February 2001

Can you tell me about the practice of holding hands during the Our Father?

The practice of holding hands during the Our Father began at charismatic
prayer meetings and was then transferred to charismatic Masses, eventually
working its way into general Sunday Masses in some places. In a response to
a query, the Holy See stated that holding hands "is a liturgical gesture
introduced spontaneously but on personal initiative; it is not in the
rubrics" (Notitiae II [1975] 226, DOL 1502 n. R29). For this reason alone,
it should not be done. There are, however, at least two other additional
important reasons why it should not be done.
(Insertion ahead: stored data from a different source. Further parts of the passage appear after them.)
@[simp] theorem Part.enterStop_keeps (m : Mode) (cause : Option StopCause) (flush : Bool) (p : Part) :
    (p.enterStop m cause flush).fcu.armRefused = p.fcu.armRefused ∧ (p.enterStop m cause
    flush).fcu.keepSilent = p.fcu.keepSilent ∧ (p.enterStop m cause flush).fcu.keepTimer = p.fcu.keepTimer
    ∧ (p.enterStop m cause flush).fcu.keepLimit = p.fcu.keepLimit ∧ (p.enterStop m cause
    flush).fcu.silentAction = p.fcu.silentAction ∧ (p.enterStop m cause flush).fcu.zoneBladeMax =
    p.fcu.zoneBladeMax ∧ (p.enterStop m cause flush).fcu.levelToSend = p.fcu.levelToSend ∧ (p.enterStop m
    cause flush).scr = p.scr ∧ (p.enterStop m cause flush).ltr = p.ltr ∧ (p.enterStop m cause
    flush).sq.refillArmed = p.sq.refillArmed ∧ (p.enterStop m cause flush).sq.starvedArmed =
    p.sq.starvedArmed ∧ (p.enterStop m cause flush).sq.refillMark = p.sq.refillMark ∧ (p.enterStop m cause
    flush).msh.source = p.msh.source ∧ (p.enterStop m cause flush).msh.credited = p.msh.credited ∧
    (p.enterStop m cause flush).msh.wheels = p.msh.wheels ∧ (p.enterStop m cause flush).msh.odometer =
    p.msh.odometer ∧ (p.enterStop m cause flush).msh.odometerCarry = p.msh.odometerCarry ∧ (p.enterStop m
    cause flush).msh.progress = p.msh.progress ∧ (p.enterStop m cause flush).msh.progressCarry =
    p.msh.progressCarry ∧ (p.enterStop m cause flush).msh.periodTimer = p.msh.periodTimer ∧ (p.enterStop m
    cause flush).msh.kilotick = p.msh.kilotick ∧ (p.enterStop m
    cause flush).msh.maneuverSpeed = p.msh.maneuverSpeed ∧ (p.enterStop m cause flush).dbm.bus = p.dbm.bus ∧
    (p.enterStop m cause flush).dbm.number = p.dbm.number ∧ (p.enterStop m cause flush).dbm.resetStops =
    p.dbm.resetStops ∧ (p.enterStop m cause flush).dbm.responseLimit = p.dbm.responseLimit ∧ (p.enterStop
    m cause flush).dbm.holdLimit = p.dbm.holdLimit ∧ (p.enterStop m cause flush).sin = p.sin ∧
    (p.enterStop m cause flush).hre.queue = p.hre.queue ∧ (p.enterStop m cause flush).hre.walk =
    p.hre.walk ∧ (p.enterStop m cause flush).rtu.applying = p.rtu.applying ∧ (p.enterStop m cause
    flush).rtu.params = p.rtu.params ∧ (p.enterStop m cause flush).rtu.distance = p.rtu.distance ∧
    (p.enterStop m cause flush).rtu.dockKey = p.rtu.dockKey ∧ (p.enterStop m cause flush).rtu.copies =
    p.rtu.copies ∧ (p.enterStop m cause flush).tst.poisoned = p.tst.poisoned ∧ (p.enterStop m cause
    flush).tst.mode = p.tst.mode ∧ (p.enterStop m cause flush).tst.pattern = p.tst.pattern ∧ (p.enterStop
    m cause flush).tst.capture = p.tst.capture ∧ (p.enterStop m cause flush).tst.log = p.tst.log ∧
    (p.enterStop m cause flush).tst.scrubPointer = p.tst.scrubPointer ∧ (p.enterStop m cause
    flush).tst.scrubTimer = p.tst.scrubTimer ∧ (p.enterStop m cause flush).tst.scrubPeriod =
    p.tst.scrubPeriod ∧ (p.enterStop m cause flush).plp.hunt = p.plp.hunt ∧ (p.enterStop m cause
    flush).plp.rx = p.plp.rx ∧ (p.enterStop m cause flush).plp.op = p.plp.op ∧ (p.enterStop m cause
    flush).plp.restarting = p.plp.restarting ∧ (p.enterStop m cause flush).nco.urgentLevel =
    p.nco.urgentLevel ∧ (p.enterStop m cause flush).agenda.period = p.agenda.period ∧ (p.enterStop m cause
    flush).agenda.walk = p.agenda.walk ∧ (p.enterStop m cause flush).agenda.store = p.agenda.store ∧
    (p.enterStop m cause flush).agenda.port = p.agenda.port ∧ (p.enterStop m cause flush).agenda.held =
    p.agenda.held ∧ (p.enterStop m cause flush).agenda.frames = p.agenda.frames ∧ (p.enterStop m cause
    flush).clock = p.clock ∧ (p.enterStop m cause flush).serial = p.serial ∧ (p.enterStop m cause
    flush).free = p.free := by
  unfold Part.enterStop
  (try dsimp only)
  (repeat' split) <;> simp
First, it misleads some people to believe that holding hands changes the
efficacy of the prayer. Second, it alienates many people. Nothing should
ever be introduced into the liturgy (especially of an optional and arbitrary
nature) which would have that effect. The Second Vatican Council teaches
that "there must be no innovations unless the good of the Church genuinely
and certainly requires them, and care must be taken that any new forms
adopted should in some way grow organically from forms already existing"
(Sacrosanctum concilium 23).

Mass is public, liturgical prayer, which differs from private, personal
prayer. When one prays privately, he can use any words, any books, any
posture (INCLUDING HOLDING HANDS), any time. But for the Mass, EVERYTHING is
prescribed, because the liturgy is the prayer of not just one person, one
family, or even the local community of priest and congregation. It is the
prayer of the entire Catholic community, the entire Roman Catholic Church,
the entire Mystical Body of Christ.
The liturgy is, most assuredly, about more than rules; it is about communion
with the Father through the saving mystery of Christ in the Holy Spirit,
effected by means of sacred words and sensibly discernible sacred signs. But
it is precisely for this reason that the Church takes liturgical norms
seriously.

Rubrics, the directive precepts or liturgical directives found in the
Missale Romanum (Roman Missal), including the sacramentary and lectionary,
and in the Roman Ritual, an official authorized book of the Holy See, are
real laws. They are prescriptions for the good order of external worship in
the Catholic Church and they emanate from the highest authority--the
sovereign pontiff.

Rubrics are not intended to stifle personality or creativity; on the
contrary, they provide the parameters within which one can make the liturgy
truly come alive for God's people. Rubrics protect the liturgy from
banality, the imposition of idiosyncrasies and material heresy, ensuring
that it does not become the private possession of any one person or group of
persons, but remains the treasure of the entire Catholic community.